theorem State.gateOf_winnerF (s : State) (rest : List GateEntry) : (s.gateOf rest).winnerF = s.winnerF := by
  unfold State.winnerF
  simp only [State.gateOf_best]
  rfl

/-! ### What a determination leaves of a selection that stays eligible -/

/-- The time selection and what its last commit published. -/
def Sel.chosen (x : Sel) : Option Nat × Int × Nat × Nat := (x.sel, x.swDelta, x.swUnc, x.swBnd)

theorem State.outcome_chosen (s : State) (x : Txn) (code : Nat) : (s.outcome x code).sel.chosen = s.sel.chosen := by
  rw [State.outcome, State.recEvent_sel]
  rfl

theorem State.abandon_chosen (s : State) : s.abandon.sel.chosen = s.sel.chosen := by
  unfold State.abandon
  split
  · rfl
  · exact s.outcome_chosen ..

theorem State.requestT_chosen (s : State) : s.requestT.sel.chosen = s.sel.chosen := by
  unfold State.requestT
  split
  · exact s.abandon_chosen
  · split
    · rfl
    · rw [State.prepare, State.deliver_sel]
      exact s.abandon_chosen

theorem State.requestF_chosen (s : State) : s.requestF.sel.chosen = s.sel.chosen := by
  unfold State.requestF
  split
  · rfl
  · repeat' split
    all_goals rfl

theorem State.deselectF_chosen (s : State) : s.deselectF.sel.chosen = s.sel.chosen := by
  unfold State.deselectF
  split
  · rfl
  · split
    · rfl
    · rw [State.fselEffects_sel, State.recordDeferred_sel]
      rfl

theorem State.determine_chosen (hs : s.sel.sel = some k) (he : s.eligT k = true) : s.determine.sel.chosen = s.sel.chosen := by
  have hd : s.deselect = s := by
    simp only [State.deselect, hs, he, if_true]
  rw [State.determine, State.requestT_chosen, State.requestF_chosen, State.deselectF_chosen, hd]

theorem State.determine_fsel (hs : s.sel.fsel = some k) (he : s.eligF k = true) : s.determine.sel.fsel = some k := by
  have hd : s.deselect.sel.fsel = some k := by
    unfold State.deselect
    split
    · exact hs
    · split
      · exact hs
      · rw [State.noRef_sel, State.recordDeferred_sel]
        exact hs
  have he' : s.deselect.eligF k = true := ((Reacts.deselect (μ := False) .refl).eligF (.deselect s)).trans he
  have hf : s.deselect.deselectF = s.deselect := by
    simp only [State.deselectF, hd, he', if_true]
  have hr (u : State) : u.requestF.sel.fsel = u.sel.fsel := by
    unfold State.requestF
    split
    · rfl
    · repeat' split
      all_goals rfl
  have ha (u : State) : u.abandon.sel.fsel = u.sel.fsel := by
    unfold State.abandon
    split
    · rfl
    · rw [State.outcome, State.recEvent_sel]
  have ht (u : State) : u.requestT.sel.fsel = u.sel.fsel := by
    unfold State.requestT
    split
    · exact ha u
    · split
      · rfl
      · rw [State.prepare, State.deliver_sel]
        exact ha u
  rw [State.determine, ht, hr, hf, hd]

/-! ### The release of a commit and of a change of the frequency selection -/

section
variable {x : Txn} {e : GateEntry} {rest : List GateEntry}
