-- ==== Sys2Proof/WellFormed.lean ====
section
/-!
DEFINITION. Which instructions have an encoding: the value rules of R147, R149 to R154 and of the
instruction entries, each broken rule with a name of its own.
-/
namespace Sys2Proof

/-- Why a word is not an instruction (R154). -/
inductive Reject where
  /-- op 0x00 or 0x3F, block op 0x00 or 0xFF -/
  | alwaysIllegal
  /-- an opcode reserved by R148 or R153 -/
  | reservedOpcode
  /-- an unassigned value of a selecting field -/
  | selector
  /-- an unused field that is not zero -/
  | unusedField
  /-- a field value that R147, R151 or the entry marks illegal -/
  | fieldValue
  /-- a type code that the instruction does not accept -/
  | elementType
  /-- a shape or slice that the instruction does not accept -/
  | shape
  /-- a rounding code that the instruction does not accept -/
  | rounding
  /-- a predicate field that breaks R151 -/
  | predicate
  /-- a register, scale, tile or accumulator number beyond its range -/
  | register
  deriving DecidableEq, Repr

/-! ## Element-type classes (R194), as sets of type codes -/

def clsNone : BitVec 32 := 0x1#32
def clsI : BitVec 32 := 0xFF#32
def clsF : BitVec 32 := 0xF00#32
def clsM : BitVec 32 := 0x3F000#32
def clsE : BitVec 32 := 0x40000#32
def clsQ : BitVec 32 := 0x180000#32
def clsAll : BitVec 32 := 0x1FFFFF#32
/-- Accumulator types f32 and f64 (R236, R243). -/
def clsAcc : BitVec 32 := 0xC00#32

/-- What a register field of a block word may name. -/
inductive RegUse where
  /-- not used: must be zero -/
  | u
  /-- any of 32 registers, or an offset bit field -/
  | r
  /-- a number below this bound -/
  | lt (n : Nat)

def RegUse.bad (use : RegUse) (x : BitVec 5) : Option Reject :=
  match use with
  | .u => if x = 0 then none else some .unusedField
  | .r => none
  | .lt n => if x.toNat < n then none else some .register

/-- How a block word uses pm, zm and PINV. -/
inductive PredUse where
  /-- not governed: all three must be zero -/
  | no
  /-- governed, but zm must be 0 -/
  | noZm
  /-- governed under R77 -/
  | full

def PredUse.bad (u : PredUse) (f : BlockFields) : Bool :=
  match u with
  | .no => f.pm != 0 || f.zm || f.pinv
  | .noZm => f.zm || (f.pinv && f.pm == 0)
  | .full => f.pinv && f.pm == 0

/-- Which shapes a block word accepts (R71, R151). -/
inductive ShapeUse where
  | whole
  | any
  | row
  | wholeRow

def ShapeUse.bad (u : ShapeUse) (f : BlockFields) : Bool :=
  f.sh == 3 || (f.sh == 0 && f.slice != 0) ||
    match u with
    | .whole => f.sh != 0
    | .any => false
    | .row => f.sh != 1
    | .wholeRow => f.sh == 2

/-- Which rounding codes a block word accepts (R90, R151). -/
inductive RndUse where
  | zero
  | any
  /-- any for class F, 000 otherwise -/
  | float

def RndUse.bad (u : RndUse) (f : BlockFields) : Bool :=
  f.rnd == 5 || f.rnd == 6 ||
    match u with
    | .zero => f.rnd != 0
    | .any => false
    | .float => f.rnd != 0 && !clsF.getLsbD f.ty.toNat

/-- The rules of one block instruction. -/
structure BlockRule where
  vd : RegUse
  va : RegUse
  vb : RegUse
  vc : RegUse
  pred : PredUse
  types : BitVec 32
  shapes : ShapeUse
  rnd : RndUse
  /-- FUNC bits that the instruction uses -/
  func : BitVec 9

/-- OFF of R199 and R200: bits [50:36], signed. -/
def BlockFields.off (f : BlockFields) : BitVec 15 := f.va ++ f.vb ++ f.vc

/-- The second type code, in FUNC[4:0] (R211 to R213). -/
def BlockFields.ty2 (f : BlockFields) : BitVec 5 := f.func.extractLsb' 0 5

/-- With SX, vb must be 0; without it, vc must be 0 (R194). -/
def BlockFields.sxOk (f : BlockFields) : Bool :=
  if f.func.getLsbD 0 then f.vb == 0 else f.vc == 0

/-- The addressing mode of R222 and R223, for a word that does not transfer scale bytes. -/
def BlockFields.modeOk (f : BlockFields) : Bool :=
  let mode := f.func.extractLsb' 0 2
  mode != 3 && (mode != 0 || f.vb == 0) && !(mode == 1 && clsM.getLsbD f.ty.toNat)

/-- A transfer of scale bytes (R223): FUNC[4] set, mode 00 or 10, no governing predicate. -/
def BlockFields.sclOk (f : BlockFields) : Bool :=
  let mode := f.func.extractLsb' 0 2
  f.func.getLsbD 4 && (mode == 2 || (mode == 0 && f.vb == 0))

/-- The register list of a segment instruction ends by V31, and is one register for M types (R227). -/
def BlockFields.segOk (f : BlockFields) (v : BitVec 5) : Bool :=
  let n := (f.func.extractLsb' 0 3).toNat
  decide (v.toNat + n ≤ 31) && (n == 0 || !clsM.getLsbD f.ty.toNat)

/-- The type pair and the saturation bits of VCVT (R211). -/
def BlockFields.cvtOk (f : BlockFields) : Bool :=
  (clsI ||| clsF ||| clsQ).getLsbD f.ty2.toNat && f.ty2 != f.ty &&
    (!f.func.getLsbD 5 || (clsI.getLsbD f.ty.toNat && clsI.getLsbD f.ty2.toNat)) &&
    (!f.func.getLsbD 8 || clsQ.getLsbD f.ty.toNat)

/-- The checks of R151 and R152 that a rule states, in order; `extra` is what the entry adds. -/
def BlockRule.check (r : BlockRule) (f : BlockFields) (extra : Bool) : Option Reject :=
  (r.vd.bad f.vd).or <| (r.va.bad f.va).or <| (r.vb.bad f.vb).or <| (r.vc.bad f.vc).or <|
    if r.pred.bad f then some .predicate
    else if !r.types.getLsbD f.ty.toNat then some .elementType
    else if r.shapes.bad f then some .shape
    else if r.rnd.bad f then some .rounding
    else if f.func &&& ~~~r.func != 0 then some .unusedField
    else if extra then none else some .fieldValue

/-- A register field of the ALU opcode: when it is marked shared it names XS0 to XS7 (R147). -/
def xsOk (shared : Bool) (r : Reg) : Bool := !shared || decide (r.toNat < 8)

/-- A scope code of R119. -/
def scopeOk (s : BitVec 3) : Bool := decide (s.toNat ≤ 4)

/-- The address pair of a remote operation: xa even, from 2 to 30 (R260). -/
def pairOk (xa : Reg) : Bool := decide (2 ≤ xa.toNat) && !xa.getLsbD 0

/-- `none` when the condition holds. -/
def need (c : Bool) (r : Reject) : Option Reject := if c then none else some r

* **TO DO**:
Through the final line of the listing, beginning at the line that contains "def pairOk (xa", every line is to be set down exactly, with no others.

* **RESULT FOR THIS TASK**:
def pairOk (xa : Reg) : Bool := decide (2 ≤ xa.toNat) && !xa.getLsbD 0

/-- `none` when the condition holds. -/
def need (c : Bool) (r : Reject) : Option Reject := if c then none else some r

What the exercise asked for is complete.